Assignment >>
Scan the records for the word "written". Report each line where it occurs.

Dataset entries
——
/-- R340 to R348, R353: a published slot is consumed in order, and a wrong SEQ or a wrong LOG2SIZE puts the queue in ERROR; a LAUNCH
fails or starts with its first team; a COPY goes to a ferry engine; SEMWAIT waits until its word is reached; PASS, SEMSIGNAL and
MARKER act once every earlier packet has completed; a completed packet's record is written bytes 8 to 15 first. Then COMPLETED_SEQ passes
the packets at the queue's head whose records are written, but never one of an earlier enabling that is still to complete, and never
goes back (log entry 83); a disabled queue leaves with its last packet. A packet that ends at its start, or that held those behind
it, starts the next one's time (R349). -/
def Obligations.PacketsRun : Prop := ∀ (s s0 s1 s2 : State) (q : Queue),
  (∀ hdr b, s.queueWith q.index (fun x => x.state == 2) = some q → (s.unstarted q.packets).length ≤ 8 →
    s.readAt q.asid q.qhdr 64 .write = (s1, .ok, hdr) →
    let i := ofBytes ((hdr.drop 8).take 8)
    let next : Word := BitVec.ofNat 32 (ofBytes ((hdr.drop 0x10).take 4)) + 1
    let seq : Word := BitVec.ofNat 32 (ofBytes ((b.drop 4).take 4))
    let p : Packet := ⟨seq, b, 0, 0, 0, none, none, false, false⟩
    s1.readAt q.asid (q.ring + i % 2 ^ q.log2 * 64) 64 .read = (s2, .ok, b) →
    (ofBytes ((b.drop 0x3C).take 4) ≠ (i + 1) % 2 ^ 32 → exec (.packetConsume q.index) s = .next (s.settleQueue q.index)) ∧
    (ofBytes ((b.drop 0x3C).take 4) = (i + 1) % 2 ^ 32 →
      (badSize q hdr = true → exec (.packetConsume q.index) s = .next (s2.queueError q q 2 0 0)) ∧
      (badSize q hdr = false → seq ≠ next → exec (.packetConsume q.index) s = .next (s2.queueError q q 1 seq next)) ∧
      (badSize q hdr = false → seq = next → ∃ u, ∃ x ∈ u.queues, exec (.packetConsume q.index) s = .next u ∧ x.index = q.index ∧ x.state = 2 ∧
        x.packets = q.packets ++ [if p.check q.pre = 0 then p else { p with stage := 2, status := p.check q.pre }] ∧ u.rafts = s.rafts))) ∧
  (∀ p, s.queueWith q.index (fun x => x.state == 2) = some q → s.nextPacket q.packets = some p →
    (p.opc = 1 → s.vacated q p = true →
      (∀ st, s.tryLaunch q p = .fails s1 st → exec (.launchStart q.index) s = .next
        ((s1.setQueue q { (q.setPacket p.seq (fun x => { x with stage := 2, status := st })) with startable := s.clock }).settleQueue q.index)) ∧
      (∀ l place, s.tryLaunch q p = .starts s1 l place → s.servedBefore (s.effPrio q) q.startable = false →
        exec (.launchStart q.index) s = .next (((({ s1 with launches := s1.launches ++ [l], nextId := s1.nextId + 1 } : State).setQueue q
          { (q.setPacket p.seq (fun x => { x with stage := 1, launch := some l.id })) with startable := s.clock }).dispatchNext l place).settleQueue
            q.index))) ∧
    (∀ core, p.opc = 4 → s.copyCore q.asid (p.w 8) (p.w 0x10) = some core → s.tableUse core + 2 ≤ 1024 →
      ∃ (u : State) (o : Op), exec (.copyStart q.index) s = .next u ∧ u.ops = s.ops ++ [o] ∧ o.id = s.nextId ∧ o.core = core ∧ o.asid = q.asid ∧
        o.raft = none ∧ o.amount = p.w32 0x18 ∧ o.recs = [byteRec (p.w 8), byteRec (p.w 0x10), default] ∧ isFerry o.instr = true ∧ u.rafts = s.rafts)) ∧
  (∀ p b, s.readAt q.asid (p.w 8) 8 .read = (s1, .ok, b) →
    (s.queueWith q.index (fun x => x.state == 2) = some q → q.state = 2 → s.atKind q 2 = some p →
      (p.w 0x10 ≤ ofBytes b → exec (.semwait q.index) s = .next (s1.endPacket q p.seq 0)) ∧
      (ofBytes b < p.w 0x10 → exec (.semwait q.index) s = .next ((s1.schedWatch q.asid (p.w 8) (.semaphore q.index)).moveQueue q
        { ((q.starts p.seq s.clock).setPacket p.seq (fun x => { x with stage := 1 })) with readAt := s.clock, state := 3 })))) ∧
  (∀ p b, s.queues.filter (fun x => x.index == q.index && x.packets.any (fun y => y.opc == 2 && y.stage == 1) &&
      (s.told (.semaphore q.index) || decide (x.readAt + s.interval ≤ s.clock))) = [q] →
    q.packets.find? (fun x => x.opc == 2 && x.stage == 1) = some p →
    (s.untell (.semaphore q.index)).readAt q.asid (p.w 8) 8 .read = (s1, .ok, b) →
    (p.w 0x10 ≤ ofBytes b → q.state = 3 → exec (.semaphoreReread q.index) s =
      .next (s1.moveQueue q { q.ends p.seq 0 s1.clock with state := 1 })) ∧
    (p.w 0x10 ≤ ofBytes b → q.state ≠ 3 → exec (.semaphoreReread q.index) s = .next (s1.endPacket q p.seq 0)) ∧
    (ofBytes b < p.w 0x10 → q.state ≠ 2 → exec (.semaphoreReread q.index) s =
      .next ((s1.schedWatch q.asid (p.w 8) (.semaphore q.index)).setQueue q
        { ((q.starts p.seq s.clock).setPacket p.seq (fun x => { x with stage := 1 })) with readAt := s.clock }))) ∧
  (∀ (sq : Word) status now, let x := q.ends sq status now
    x.packets = q.packets.map (fun p => if p.seq = sq then { p with stage := 2, status := status } else p) ∧ x.state = q.state ∧
    ((∃ p ∈ q.packets, p.seq = sq ∧ (p.stage = 0 ∨ p.holds = true)) → x.startable = now) ∧
    s.endPacket q sq status = (s.setQueue q (q.ends sq status s.clock)).settleQueue q.index) ∧
  (∀ p, s.someQueue q.index (fun x => (s.atKind x 5).isSome) = (s0, some q) → s.atKind q 5 = some p →
    (s.earlierDone q p.seq = true → exec (.passPacket q.index) s = .next (s0.endPacket q p.seq 0)) ∧
    (s.earlierDone q p.seq = false → p.stage = 0 → exec (.passPacket q.index) s =
      .next ((s0.setQueue q ((q.starts p.seq s.clock).setPacket p.seq (fun x => { x with stage := 1 }))).settleQueue q.index))) ∧
  (∀ p b, s.someQueue q.index (fun x => (s.atKind x 3).isSome) = (s0, some q) → s.atKind q 3 = some p → s.earlierDone q p.seq = true →
    s0.readAt q.asid (p.w 8) 8 .write = (s1, .ok, b) →
    s1.writeAt q.asid (p.w 8) (toBytes 8 (if bit (p.w 0x18) 0 then (ofBytes b + p.w 0x10) % 2 ^ 64 else max (ofBytes b) (p.w 0x10))) true = (s2, .ok) →
    exec (.semsignal q.index) s = .next ((s2.tellWaiters q.asid (p.w 8)).endPacket q p.seq 0)) ∧
  (∀ p, s.someQueue q.index (fun x => (s.atKind x 6).isSome) = (s0, some q) → s.atKind q 6 = some p → s.earlierDone q p.seq = true →
    (p.w 8 = 0 → exec (.marker q.index) s = .next (s0.endPacket q p.seq 0)) ∧
    (p.w 8 ≠ 0 → s0.writeAt q.asid (p.w 8) (toBytes 8 (p.w 0x10)) = (s1, .ok) → exec (.marker q.index) s = .next (s1.endPacket q p.seq 0))) ∧
  (∀ p status detail, s.someQueue q.index (fun x => x.packets.any (fun y => y.seq == p.seq && s.recordDue x y)) = (s0, some q) →
    q.packets.find? (fun x => x.seq == p.seq && s.recordDue q x) = some p → s.packetDone p = some (status, detail) →
    let at_ := q.crec + p.seq.toNat % 2 ^ q.clog2 * 16
    (p.stage ≤ 2 → s0.writeAt q.asid (at_ + 8) (toBytes 4 (p.w32 0x38) ++ toBytes 4 detail.toNat) = (s1, .ok) →
      exec (.packetComplete q.index p.seq) s = .next ((({ s1 with
        launches := s1.launches.filter (fun l => some l.id != p.launch)
        ops := s1.ops.filter (fun o => !(some o.id == p.op && o.fault.isSome)) } : State).setQueue q
          (q.setPacket p.seq (fun x => { x with stage := 3, status := status, detail := detail, kept := false, barred := false }))).settleQueue q.index)) ∧
    (p.stage = 3 →
      s0.writeAt q.asid at_ (toBytes 4 p.seq.toNat ++ toBytes 2 p.status ++ toBytes 2 (if p.opc ≤ 6 then p.opc else 0)) = (s1, .ok) →
      let q1 := q.setPacket p.seq (fun x => { x with stage := 4, kept := false, barred := false })
      exec (.packetComplete q.index p.seq) s = .next ((s1.setQueue q q1).advance q1).qtSettle) ∧
    (4 ≤ p.stage → exec (.packetComplete q.index p.seq) s = .next (s0.advance q).qtSettle)) ∧
  (
    let q2 := q.retire q.packets
    (q2.packets.length = q.packets.length → s.advance q = s.settleQueue q.index) ∧
    (∀ hdr, q2.packets.length < q.packets.length → s.readAt q.asid q.qhdr 64 .write = (s1, .ok, hdr) →
      let old : Word := BitVec.ofNat 32 (ofBytes ((hdr.drop 0x14).take 4))
      let s2 := (s1.headerWrite q 0x10 ((hdr.drop 0x10).take 4 ++ toBytes 4 (s.completedSeq q old q2.done).toNat)).1
      (q.state = 5 ∧ q2.packets = [] ∧ q.unshown = false → s.advance q = { s2 with queues := s2.queues.filter (fun x => x != q) }) ∧
      (¬(q.state = 5 ∧ q2.packets = [] ∧ q.unshown = false) → s.advance q = (s2.setQueue q q2).settleQueue q.index)) ∧
    ∀ old now : Word,
      (q.state ≠ 5 → s.completedSeq q old now = if s.earlierUnder q = [] then laterSeq now old else old) ∧
      (q.state = 5 → old ≠ q.done → s.completedSeq q old now = old) ∧
      (q.state = 5 → old = q.done → (∀ x ∈ s.queues, x.state = 5 ∨ x.asid ≠ q.asid ∨ x.qhdr ≠ q.qhdr) → s.completedSeq q old now = now))
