-- ==== Sys2Proof/Laws/LoadStore.lean ====
section
/-!
SUPPORT. The load-store unit: an access that nothing keeps back becomes one request.
-/

namespace Sys2Proof.Machine

open Sys2Proof

/-- Whether a way is clear hangs on the links alone, and whether a request may set out on the homes as well. -/
theorem pathClear_congr {s t : State} (h : t.links = s.links) (n : Nat) : ∀ here dest, t.pathClear here dest n = s.pathClear here dest n := by
  induction n with
  | zero => intro _ _; rfl
  | succ n ih => intro here dest; simp only [State.pathClear, h, ih]
theorem sendable_congr {s t : State} (h : t.links = s.links) (hh : t.home = s.home) (q : Req) : t.sendable q = s.sendable q := by
  have e : t.wayClear = s.wayClear := by funext a b; exact pathClear_congr h 4 a b
  simp only [State.sendable, State.farDies, State.homeOf, e, hh]

/-- An access that nothing keeps back: its request is in flight, and nothing else has changed. -/
theorem access_done {s : State} {c : Ctx} {f : MF} {kind : ReqKind} {write : Bool} {dest : Option Dest} {data : Nat → List Byte} {accs : List LaneAcc}
    (h : Admitted s c f write accs (c.request s f kind dest data accs)) :
    c.access s f kind write dest data accs = .done (s.withReq (c.request s f kind dest data accs)) .next := by
  unfold Ctx.access
  rw [h.checks]; dsimp only
  rw [h.unwatched]; dsimp only
  split
  · rename_i g; exact absurd rfl h.some
  · unfold Ctx.launchReq
    have hrel : (if (c.request s f kind dest data accs).rel then worst (State.releaseWork { s with nextId := s.nextId + 1 } c.r.id (c.request s f kind dest data accs).mask) else Block.free) = .free := by
      split
      · rename_i g; exact h.released g
      · rfl
    rw [hrel]
    dsimp only [Block.orElse]
    rw [if_neg, if_neg]
    · rfl
    · have h1 := h.entries
      simp only [Bool.or_eq_true, Bool.and_eq_true, decide_eq_true_eq, not_or, not_and, Nat.not_lt, Nat.not_le, beq_iff_eq, List.any_eq_true,
        not_exists]
      refine ⟨⟨⟨⟨h1, h.loads⟩, h.stores⟩, ?_⟩, ?_⟩
      · intro hk p hp
        split
        · rename_i k hs
          simp only [decide_eq_true_eq, Nat.not_le]
          exact h.table hk p hp k hs
        · simp
      · simpa using (sendable_congr (t := { s with nextId := s.nextId + 1 }) rfl rfl _).trans h.ways
    · have := h.replay
      simp only [Bool.and_eq_true, decide_eq_true_eq, not_and]
      intro g
      obtain h2 | h2 := this
      · exact absurd (show 64 ≤ s.replayEntries c.r.id + s.replayComing c.r.id from g) (by omega)
      · exact Bool.eq_false_iff.mp h2

end Sys2Proof.Machine
end

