theorem homeTag_putElem (hc : core < 256) {e : Nat} (he : e < 16384) (k : Nat) (x : DWord) (tag : BitVec 2) :
    (s.putElem core base e x tag).homeTag core base k = if k = e then tag else s.homeTag core base k := by
  have h8 : (toBytes 8 x.toNat).length = 8 := toBytes_length _ _
  have hX (j : Nat) : (s.tilePut core (base + 8 * e) (toBytes 8 x.toNat)).tileGet core (base + tagByte j) 1 =
      s.tileGet core (base + tagByte j) 1 := tileGet_tilePut_out hc _ (by simp only [tagByte]; omega)
  rw [State.putElem, State.homeTag]
  by_cases hb : e / 4 = k / 4
  · have htag : tagByte k = tagByte e := by simp only [tagByte, hb]
    have hmod : k % 4 = e % 4 ↔ k = e := by omega
    rw [hX, htag, tileGet_tilePut_same hc _ (List.length_singleton), State.homeTag, htag, tileGet_one hc]
    simp only [ofBytes, List.headD_cons, Nat.mul_zero, Nat.add_zero]
    rw [tagPut_tag _ (Nat.mod_lt _ (by decide)) (Nat.mod_lt _ (by decide))]
    simp only [hmod]
  · have hne : k ≠ e := fun hke => hb (by rw [hke])
    rw [tileGet_tilePut_out hc _ (by simp only [tagByte, List.length_singleton]; omega), hX, if_neg hne, State.homeTag]

/-- An element replaced without flags. -/
theorem TileHome.elemUpdate (h : TileHome s o core base) (e : Nat) (f : DWord → BitVec 2 → DWord) (g : DWord → BitVec 2 → BitVec 2) :
    s.elemUpdate o e (fun x t => some (f x t, g x t, 0)) =
      (s.putElem core base e (f (s.homeX core base e) (s.homeTag core base e)) (g (s.homeX core base e) (s.homeTag core base e)), .done) := by
  have h1 := h.of_onlyTile (onlyTile_tilePut h.lt (base + 8 * e) (toBytes 8 (f (s.homeX core base e) (s.homeTag core base e)).toNat))
  simp [State.elemUpdate, h.elemRead, h.homeWrite, h1.homeRead, h1.homeWrite, State.putElem, tagPut]

/-- A status update (R39, R45). -/
theorem TileHome.statusUpdate (h : TileHome s o core base) (fl : Fx64Flags) (again : Bool) :
    s.statusUpdate o fl again = (s.tilePut core (base + 0x21000)
      (toBytes 8 (statusOr (BitVec.ofNat 64 (ofBytes (s.tileGet core (base + 0x21000) 8))) fl).toNat), .done) := by
  simp [State.statusUpdate, h.homeRead, h.homeWrite]

/-! ### Runs of units (R404) -/

/-- The operation after n units of a run, each paid from its reservation. -/
def Op.ran (o : Op) (n now : Nat) : Op := { o.spend n now with pos := o.pos + n }

theorem Op.ran_zero (now : Nat) (hr : o.resv ≠ 0) : o.ran 0 now = o := by simp [Op.ran, Op.spend, hr]
theorem Op.ran_succ {n now : Nat} (hn : n < o.resv) :
    ({ o.ran n now with pos := (o.ran n now).pos + 1 } : Op).spend 1 now = o.ran (n + 1) now := by
  have hnot : ¬o.resv ≤ n := Nat.not_le_of_lt hn
  have hlast : o.resv - n ≤ 1 ↔ o.resv ≤ n + 1 := by omega
  simp only [Op.ran, Op.spend, hnot, hlast, if_false, Nat.sub_sub, Nat.add_assoc]

/-- A run whose units all complete, each keeping `P` of the number done, does as many as its length and the work left allow. -/
theorem unitRun_done {one : Op → State → State × Op × ERes} {elem : Op → Nat} {last now : Nat} {P : Nat → State → Prop}
    (unit : ∀ n s, n < o.resv → o.pos + n < last → P n s → s.clock = now →
      ∃ u, one (o.ran n now) s = (u, o.ran n now, .done) ∧ P (n + 1) u ∧ u.clock = now) :
    ∀ (fuel n : Nat) (s : State), n + fuel ≤ o.resv → P n s → s.clock = now →
      ∃ u, State.unitRun one elem last fuel (o.ran n now) s = u.setOp (o.ran (n + min fuel (last - (o.pos + n))) now) ∧
        P (n + min fuel (last - (o.pos + n))) u := by
  intro fuel
  induction fuel with
  | zero => intro n s _ hP _; exact ⟨s, by simp [State.unitRun], by simpa using hP⟩
  | succ fuel ih =>
    intro n s hfuel hP hclock
    rw [State.unitRun]
    split
    next hlast =>
      have h0 : last - (o.pos + n) = 0 := Nat.sub_eq_zero_of_le hlast
      rw [h0]
      exact ⟨s, rfl, hP⟩
    next hlast =>
      have hpos : o.pos + n < last := Nat.lt_of_not_le hlast
      obtain ⟨s1, hone, hP1, hc1⟩ := unit n s (by omega) hpos hP hclock
      obtain ⟨u, hrun, hPu⟩ := ih (n + 1) s1 (by omega) hP1 hc1
      have hlen : n + 1 + min fuel (last - (o.pos + (n + 1))) = n + min (fuel + 1) (last - (o.pos + n)) := by omega
      rw [hlen] at hrun hPu
      rw [hone]
      dsimp only
      rw [hc1, Op.ran_succ (by omega)]
      exact ⟨u, hrun, hPu⟩
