-- ==== Sys2Proof/Machine/Flags.lean ====
section
/-!
DEFINITION. The status register and the numbers behind PHASE, MODE and ERR. The unit has no condition codes
(10_state.md R34).
-/

namespace Sys2Proof.Machine

/-- The value of PHASE (10_state.md R22). -/
def phaseBits : Phase → BitVec 2
  | .load => 0
  | .run => 1
  | .done => 2
  | .error => 3

/-- The value of MODE (10_state.md R23). -/
def modeBit : Mode → BitVec 1
  | .enc => 0
  | .dec => 1

/-- The value of ERR for each error (60_exceptions.md R200). -/
def errorNumber : ErrorCode → BitVec 8
  | .malformedKeyLine => 1
  | .emptyIv => 2
  | .nonUtf8Payload => 3
  | .ambiguousReverseMapping => 4
  | .resultNotScalar => 5
  | .inputNotScalar => 6
  | .illegalCommand => 7
  | .sequence => 8
  | .tableFull => 9
  | .ivTooLong => 10

/-- STATUS: zero in 63:16, ERR in 15:8, zero in 7:4, RUN_OK in 3, MODE in 2, PHASE in 1:0 (10_state.md R34). -/
def statusWord (s : State) : BitVec 64 :=
  0#48 ++ s.err ++ 0#4 ++ BitVec.ofBool s.runOk ++ modeBit s.mode ++ phaseBits s.phase

end Sys2Proof.Machine
end

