-- ==== Sys2Proof/Tests/Slice0.lean ====
section
/-!
SUPPORT. Tests and witnesses. The expected values come from spec/95_test_vectors.md (the vector's id stands in each docstring), from
30_encoding.md section 6, or from the bits of an encoding written out by hand; none was read off the model. Each
`witness_<Name>` meets all hypotheses of `Obligations.<Name>`, each clause of it at a boundary value where there are several.
-/

namespace Sys2Proof.Tests

open Sys2Proof Sys2Proof.Machine

set_option Elab.async false

/-! ### Helpers -/

/-- A phase LOAD state with an IV and a table. -/
def loaded (iv : List CodePoint) (t : Table) : State := { State.reset with iv := iv, fwd := t }

/-- A phase RUN state right after START. -/
def started (m : Mode) (iv : List CodePoint) (t : Table) : State := { loaded iv t with phase := .run, mode := m, fb := iv }

/-- `LD4` of the test vectors. -/
def ld4 : State := loaded [0x41, 0x42, 0x43, 0x44] []

/-- `RN4` of the test vectors. -/
def rn4 : State := started .enc [0x41, 0x42, 0x43, 0x44] []

/-- `RN4` with a partial block that has been counted. -/
def rn4With (buf : List CodePoint) : State := { rn4 with buf := buf, nin := BitVec.ofNat 64 buf.length }

/-- A state in ERROR: EMPTY_IV raised from reset by START.ENC. -/
def failed : State := { State.reset with phase := .error, err := 2, errcmd := 0x4000000000000000 }

/-- State H1 of the test vectors, without its command: OQ_DEPTH = 4, one whole block in OQ, three characters in BUF. -/
def fullQueue : State :=
  { started .enc [0x41, 0x42, 0x43, 0x44] [] with
    params := { lmax := 4, tmax := 16, oqDepth := some 4 }, buf := [0x4F, 0x57, 0x4F], fb := [0x09, 0x07, 0x0F, 0x08],
    oq := [0x09, 0x07, 0x0F, 0x08], nin := 7, nblk := 1, nout := 4 }

/-- H1 with its held command at the port and a host that goes on with `actions`. -/
def holding (actions : List HostAction) : State := { fullQueue with port := some 0x5000000000000052, host := actions }

/-- A completed run: B13's "E9 30" in OQ. -/
def completed : State :=
  { loaded [0xE9, 0x30] [] with
    phase := .done, runOk := true, fb := [0xE9, 0x30], oq := [0xE9, 0x30], nin := 2, nblk := 1, nout := 2 }

/-- The next state a result answers, seen through `f`. -/
def after {α : Type} (f : State → α) : Result → Option α
  | .next t => some (f t)
  | _ => none

/-- "err c(val, pos)" of the test vectors, with the phase. -/
def errorOf (s : State) : Phase × BitVec 8 × CodePoint × BitVec 32 := (s.phase, s.err, s.errval, s.errpos)

/-! ### Well-formedness: one ill-formed word for each must-be-zero check, and ill-formed parameters -/

/-- NOP with bit 0, bit 21, bit 42, bit 56 set (C8 for bit 0). -/
theorem test_illFormed_nop : ¬ WellFormedWord 0x0000000000000001 ∧ ¬ WellFormedWord 0x0000000000200000
    ∧ ¬ WellFormedWord 0x0000040000000000 ∧ ¬ WellFormedWord 0x0100000000000000 := by decide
——
Output of the exercise >>
MARKER act once every earlier packet has completed; a completed packet's record is written bytes 8 to 15 first. Then COMPLETED_SEQ passes
the packets at the queue's head whose records are written, but never one of an earlier enabling that is still to complete, and never
30_encoding.md section 6, or from the bits of an encoding written out by hand; none was read off the model. Each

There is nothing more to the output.